Eight years ago, Jonathan and Samuel Gadient founded a furniture manufacturing company. The carpenter and wood construction engineer make a great team. “It works very well. We have our own space,” grins Samuel Gadient in conversation with the Swiss Federal Institute of Intellectual Property (IPI). From the beginning, the duo were sure that they were going to fully concentrate on designing everyday objects. The wooden objects they make generally do not contain any metal, and local wood is used wherever possible in the processing.
“Design protection gives us a sense of security”
The Gadient brothers produce everyday objects from wood. They have protected some of their sophisticated designs and were surprised by how simple the filing process was. The next products are already in the pipeline.
It wasn’t long before the young company thought about protecting the furniture from counterfeiters. “To be honest, for a long time we didn’t know anything about it. But, thanks to an expert from the IPI who visited our stand at the Designgut fair in Winterthur, a lot became clearer to us. He explained our options, which prompted us to become proactive about protecting our designs,” recalls Samuel Gadient.
Der Unternehmer nahm die Vorbereitung und Anmeldung selber in die Hand. Mit den Dokumenten reichte er die CAD-Zeichnungen an. «Das hat alles einfach funktioniert», so Samuel Gadient. Nach der ersten Anmeldung gilt der Schutz fünf Jahre und kann noch mehrmals verlängert werden (maximale Schutzdauer beträgt 25 Jahre). Mit der Anmeldung in der Schweiz sind die Designs hierzulande geschützt. Eine Ausdehnung auf andere Länder ist nicht vorgesehen. «Unser Markt ist die Schweiz, das reicht uns auch für den Moment», erklärt er.

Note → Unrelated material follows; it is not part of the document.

-- ==== Sys2Proof/Syntax.lean ====
section
/-! DEFINITION. The commands of the block: one constructor per row of `spec/opcode_table.json`, in the table's order, each naming the rule that governs it. A command is one whole step; its operands are what the step takes from outside the block. -/

namespace Sys2Proof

The entry in the register for design protection gives the company a certain level of security. “It’s just reassuring,” says the wood construction engineer. When the brothers design a product that has potential, they file for protection. “That way we don’t need to worry about the design being stolen, and we can defend ourselves if we need to.” On the other hand, they also look closely at whether they should renew the protection after the initial filing. “Our basket, for example, sells very well so we will definitely extend the period of protection for that.” Mr Gadient says that they will think about doing this for their other products.

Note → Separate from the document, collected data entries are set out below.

-- ==== Sys2Proof/Machine/State.lean ====
section
/-! DEFINITION. The state of the block: every register, buffer, counter, mode and pin the manual names, as plain data,
and the queue of waiting commands. Each unit of the device has a structure of its own; the defaults of the fields are
the values of `State.reset`. Counters and settings that are objects of the dictionary stand in `State.od`. -/

namespace Sys2Proof.Machine

/-- A sparse table: pairs of key and value, keys strictly rising. -/
abbrev Tbl (α : Type) := List (Nat × α)

/-- The value of an object of the dictionary (R395): a number, or a byte string. -/
inductive Val where
  | num (v : Int)
  | bytes (v : Bytes)
  deriving DecidableEq, Repr

/-- The variants of R4. -/
inductive Variant where
  | fc | f | c | lf
  deriving DecidableEq, Repr

/-- The fuses and OTP words read at reset release (R6, R11, R12, R377, R410, R425). -/
structure Fuses where
  variant : Variant := .fc
  screenA : Bool := true
  step    : BitVec 8 := 0
  serial  : BitVec 64 := 0
  mac     : BitVec 48 := 0
  /-- the fuse default of the dither seed, never zero (R158) -/
  dither  : BitVec 31 := 1
  /-- QDR-IV SRAM fitted on the board, in bytes, read at boot (R49, R377; assumption 7) -/
  qdr     : Nat := 75497472
  deriving DecidableEq, Repr

/-! ### The host interface (R371 to R394) -/

/-- A unit of a stream (R361): the unit word and its words, with what the sinks must count. -/
structure OutUnit where
  stream  : Nat
  word    : BitVec 64
  words   : List (BitVec 64)
  records : Nat := 0
  /-- the camera's frame a line belongs to, by its order of arrival (R297); no field of the unit -/
  frame   : Nat := 0
  deriving DecidableEq, Repr

/-- A push ring (R388). -/
structure Ring where
  base        : BitVec 64 := 0
  size        : Nat := 12
  hwb         : Bool := false
  pull        : Bool := false
  enable      : Bool := false
  head        : Nat := 0
  tail        : Nat := 0
  hwbAddr     : BitVec 64 := 0
  intBytes    : Nat := 0
  intUsec     : Nat := 0
  dropUnits   : Nat := 0
  dropRecords : Nat := 0
  staged      : List OutUnit := []
  /-- the bytes of the oldest staged entry that pull reads have already consumed (R392) -/
  pulled      : Nat := 0
  /-- bytes published or staged since the ring bit was last set (R390) -/
  sinceInt    : Nat := 0
  /-- the tick of the first entry not yet signalled (R390) -/
  unsignalled : Option Nat := none
  tailErr     : Bool := false
  /-- the streams and frame numbers whose remaining lines are dropped (R391) -/
  cut         : List (Nat × Nat) := []
  deriving DecidableEq, Repr

/-- An entry of the access-fault log (R393). -/
structure FaultEntry where
  addr   : Nat
  client : Nat
  type   : Nat
  write  : Bool
  tick   : Nat
  deriving DecidableEq, Repr

/-- The mailbox states (R382). -/
inductive MboxState where
  | idle | queued | busy | done
  deriving DecidableEq, Repr

/-- The mailbox (R382, R383). -/
structure Mailbox where
  req     : Bytes := []
  resp    : Bytes := []
  reqLen  : Nat := 0
  respLen : Nat := 0
  status  : Nat := 0
  valid   : Bool := false
  state   : MboxState := .idle
  deriving DecidableEq, Repr

/-- The data port (R384). -/
structure DataPort where
  addr     : BitVec 40 := 0
  sel      : BitVec 8 := 0
  window   : Bool := false
  enable   : Bool := false
  errSize  : Bool := false
  errFault : Bool := false
  underrun : Bool := false
  config   : Bool := false
  deriving DecidableEq, Repr

/-- The PCI Express attachment and the register window (R371 to R394). -/
structure HostSt where
  linkUp      : Bool := false
  speed       : Nat := 0
  width       : Nat := 0
  bme         : Bool := false
  mps         : Nat := 128
  /-- the function's power state: D3hot instead of D0 (R371); the base addresses of BAR0 and BAR2 (R373) -/
  d3          : Bool := false
  bar0        : BitVec 64 := 0
  bar2        : BitVec 64 := 0
  /-- what software has written to the capabilities of R371, by the offset of the doubleword -/
  caps        : Tbl (BitVec 32) := []
  /-- upper halves latched by a 32-bit read of the lower half (R375): TICK, TIME, ADDR -/
  tickHi      : Option Nat := none
  timeHiLatch : Option Nat := none
  addrHi      : Option Nat := none
  /-- the time latch (R378): the result registers and the device time of a latch under way -/
  timeLo      : Nat := 0
  timeHi      : Nat := 0
  timeValid   : Bool := false
  latching    : Option Nat := none
  /-- the HOST votes (R379) -/
  vote        : BitVec 9 := 0
  intStatus   : BitVec 21 := 0
  intEnable   : BitVec 21 := 0
  ringInt     : BitVec 16 := 0
  ringEnable  : BitVec 16 := 0
  /-- MSI-X: vector masks, the function mask and the pending bits (R373, R381) -/
  vecMask     : BitVec 64 := BitVec.allOnes 64
  funMask     : Bool := false
  pba         : BitVec 64 := 0
  /-- the MSI-X table: address and data of each vector (R376) -/
  vecAddr     : Tbl (BitVec 64) := []
  vecData     : Tbl (BitVec 32) := []
  mbox        : Mailbox := {}
  dp          : DataPort := {}
  rings       : Tbl Ring := []
  log         : List FaultEntry := []
  lost        : Nat := 0
  deriving DecidableEq, Repr

/-! ### The object dictionary, its sessions and its stores (R395 to R410) -/

/-- The four access roles (R397, R403). -/
inductive Role where
  | host | net | safeCfg | service
  deriving DecidableEq, Repr

/-- A nonce given by CHALLENGE (R403). -/
structure Nonce where
  role : Role
  val  : Bytes
  tick : Nat
  deriving DecidableEq, Repr

/-- A segmented read's snapshot (R407). -/
structure Snapshot where
  index : Nat
  sub   : Nat
  value : Bytes
  /-- the chunks read so far, as (offset, length) -/
  read  : List (Nat × Nat)
  tick  : Nat
  deriving DecidableEq, Repr

/-- A segmented write in progress (R407). -/
structure Xfer where
  index : Nat
  sub   : Nat
  total : Nat
  got   : Bytes
  /-- the offset of the latest chunk taken -/
  prev  : Nat
  tick  : Nat
  deriving DecidableEq, Repr

/-- A session (R402 to R407). -/
structure Session where
  number  : Nat
  via     : Transport
  role    : Role
  version : Nat
  lastReq : Nat
  lastTag : Option (BitVec 16) := none
  cached  : Bytes := []
  nonce   : Option Nonce := none
  snap    : Option Snapshot := none
  xfer    : Option Xfer := none
  deriving DecidableEq, Repr

/-- The writes that are answered later (R405, R399, R410, R484, R486). -/
inductive LongKind where
  | plan | storeCfg | pairCfg | deleteCfg | persist | keySafe | keyService | confirm | segment
  deriving DecidableEq, Repr

/-- A write that waits for its answer. -/
structure LongWrite where
  kind  : LongKind
  req   : Req
  index : Nat
  sub   : Nat
  cmd   : BitVec 8
  /-- a reset of R374 came since: the answer is discarded -/
  drop  : Bool := false
  deriving DecidableEq, Repr

/-- One persistent copy in QSPI NOR (R399): its store count and its values. -/
structure StoreCopy where
  count : Nat
  vals  : Tbl Val
  deriving DecidableEq, Repr

/-- The failed AUTHs and the lockout of one kind of transport (R403). -/
structure AuthSt where
  fails   : List Nat := []
  lockout : Option Nat := none
  deriving DecidableEq, Repr

/-- Sessions, waiting answers and the persistent stores. -/
structure OdxSt where
  sessions : List Session := []
  longs    : List LongWrite := []
  authMbx  : AuthSt := {}
  authNet  : AuthSt := {}
  copyA    : Option StoreCopy := none
  copyB    : Option StoreCopy := none
  /-- a start-up plan being programmed (R188) -/
  planStore : Option Bytes := none
  /-- the values a store under way has taken (R399) -/
  storing  : Option (Tbl Val) := none
  /-- the role keys and the start-up plan, in QSPI NOR by their own writes (R398) -/
  keySafe  : Bytes := List.replicate 32 0
  keyServ  : Bytes := List.replicate 32 0
  keyNew   : Bytes := []
  startUp  : Bytes := []
  /-- the network requests that wait to be taken, and whose turn it is where the mailbox holds one too (R405) -/
  netQ     : List (Transport × Bytes) := []
  turnMbx  : Bool := false
  /-- the start-up plan waits for the end of the full calibration (R190) -/
  startDue : Bool := false
  deriving DecidableEq, Repr

/-! ### The field network (R411 to R417) and device time (R418 to R424) -/

/-- An entry of the peer table (R417). -/
structure Peer where
  ip     : BitVec 32
  mac    : BitVec 48
  port   : Nat
  ann    : Bool
  comId  : Nat
  tick   : Nat
  serial : BitVec 32
  deriving DecidableEq, Repr

/-- An entry of the switch's address table (R411). -/
structure AddrEntry where
  mac  : BitVec 48
  port : Nat
  tick : Nat
  deriving DecidableEq, Repr

/-- The switch, the ring and the network stack. -/
structure NetSt where
  link1    : Nat := 0
  link2    : Nat := 0
  addrs    : List AddrEntry := []
  ring     : Nat := 0
  /-- consecutive 10 ms periods without, and with, a ring check on port 2 (R412) -/
  missRun  : Nat := 0
  seenRun  : Nat := 0
  /-- tick of the latest ring check sent -/
  lastRing : Nat := 0
  peers    : List Peer := []
  /-- tick of the latest announcement, and the announcements sent (R415) -/
  lastAnn  : Option Nat := none
  annSeq   : Nat := 0
  /-- by BSL connection, the sequence number of its next process data telegram (R414) -/
  bslSeq   : Tbl Nat := []
  /-- the egress queues (R411), queue k of port p at 4 × p + k: frames and whether they end with an invalid FCS; and by port
  the bytes that the line still carries in this tick, where it is not a whole tick's -/
  queues   : Tbl (List (Bytes × Bool)) := []
  room     : Tbl Int := []
  deriving DecidableEq, Repr

/-- The time states (R420). -/
inductive TimeState where
  | unsync | acquiring | locked | holdover
  deriving DecidableEq, Repr

/-- An Announce held for a port (R422): its priority vector as a number, the lower the better; grandmaster and UTC offset;
and the ticks in which it ages out and, once a Sync of it has come, in which its Sync times out. -/
structure Master where
  vector : Nat
  gm     : BitVec 64
  utc    : Option (BitVec 16)
  until_ : Nat
  syncBy : Option Nat := none
  deriving DecidableEq, Repr

/-- The exchange of messages of source 2 (R423): the master's latest Sync, by its sequence number, correction in ns, arrival in
device time and, once it is known, origin time; and the own Delay_Reqs: the log interval that the master asks for, the tick of
the latest and its sequence number. -/
structure PtpSt where
  syncSeq   : Option Nat := none
  syncCorr  : Int := 0
  arrival   : Nat := 0
  origin    : Option Nat := none
  delayLog  : Int := 0
  delayTick : Option Nat := none
  delaySeq  : Nat := 0
  deriving DecidableEq, Repr

/-- The device time base (R418 to R424). `c` is C in units of 2^−32 ns. -/
structure TimeSt where
  c          : Nat := 0
  /-- the rate correction, in ppb; it stands from a REF cycle of the tick on, to which C has advanced by so much -/
  rho        : Int := 0
  part       : Nat := 0
  adv        : Nat := 0
  /-- a step waiting for the next t+0, in ns -/
  step       : Option Int := none
  tickOf     : Nat := 0
  tDev       : Nat := 0
  state      : TimeState := .unsync
  everLocked : Bool := false
  /-- C has been stepped since reset (R421) -/
  stepped    : Bool := false
  /-- consecutive measurements below 1 µs, and at 10 µs or more (R420) -/
  near       : Nat := 0
  far        : Nat := 0
  /-- tick of the latest valid measurement, and its offset in ns -/
  lastMeas   : Nat := 0
  lastOffset : Int := 0
  backward   : Bool := false
  /-- PPS: a written second and the device time at its acceptance, and the second of the next edge (R424) -/
  ppsWritten : Option (Nat × Nat) := none
  ppsNext    : Option Nat := none
  /-- IEEE 802.1AS (R422), by port, 0 for source 2: the best Announce heard, the neighbour's rate offset in ppb, and the tick of the latest
  Pdelay_Req with whether its exchange is still open -/
  masters    : Tbl Master := []
  ratios     : Tbl Int := []
  pdelays    : Tbl (Nat × Bool) := []
  /-- the device time of a Delay_Req that waits for its response, and the messages of the exchange (R423) -/
  delayReq   : Option Nat := none
  ptp        : PtpSt := {}
  deriving DecidableEq, Repr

Protected designs in Swissreg (electronic IP rights database):
Furniture frame, chair: 143541
Standing light: 143557
- In Switzerland, an innovation can be protected through the Swiss Federal Institute of Intellectual Property (IPI). Here are some tips on registering a design:
- Illustrations – these should be of a high quality and should clearly depict the design. Tip: submit black and white images so that the design is protected in all colour variations.
- Carry out a search – as registrations are not examined for novelty, it is recommended that you carry out a search. Read specialist literature, visit trade fairs or specialty shops. Think about where the inspiration for your design came from.
- Term of protection – a design is protected for five years after it is registered. After this, it is possible to renew protection several times. You can protect your creation for a maximum of 25 years (5x5).
- Multiple applications – it’s possible to register multiple designs as long as they all belong to the same class of goods.
- Application fee – the basic fee for a design is 200 Swiss francs. Renewal of design protection costs 200 Swiss francs.
- Answers to your questions – on our website, we answer a range of frequently asked questions (FAQs).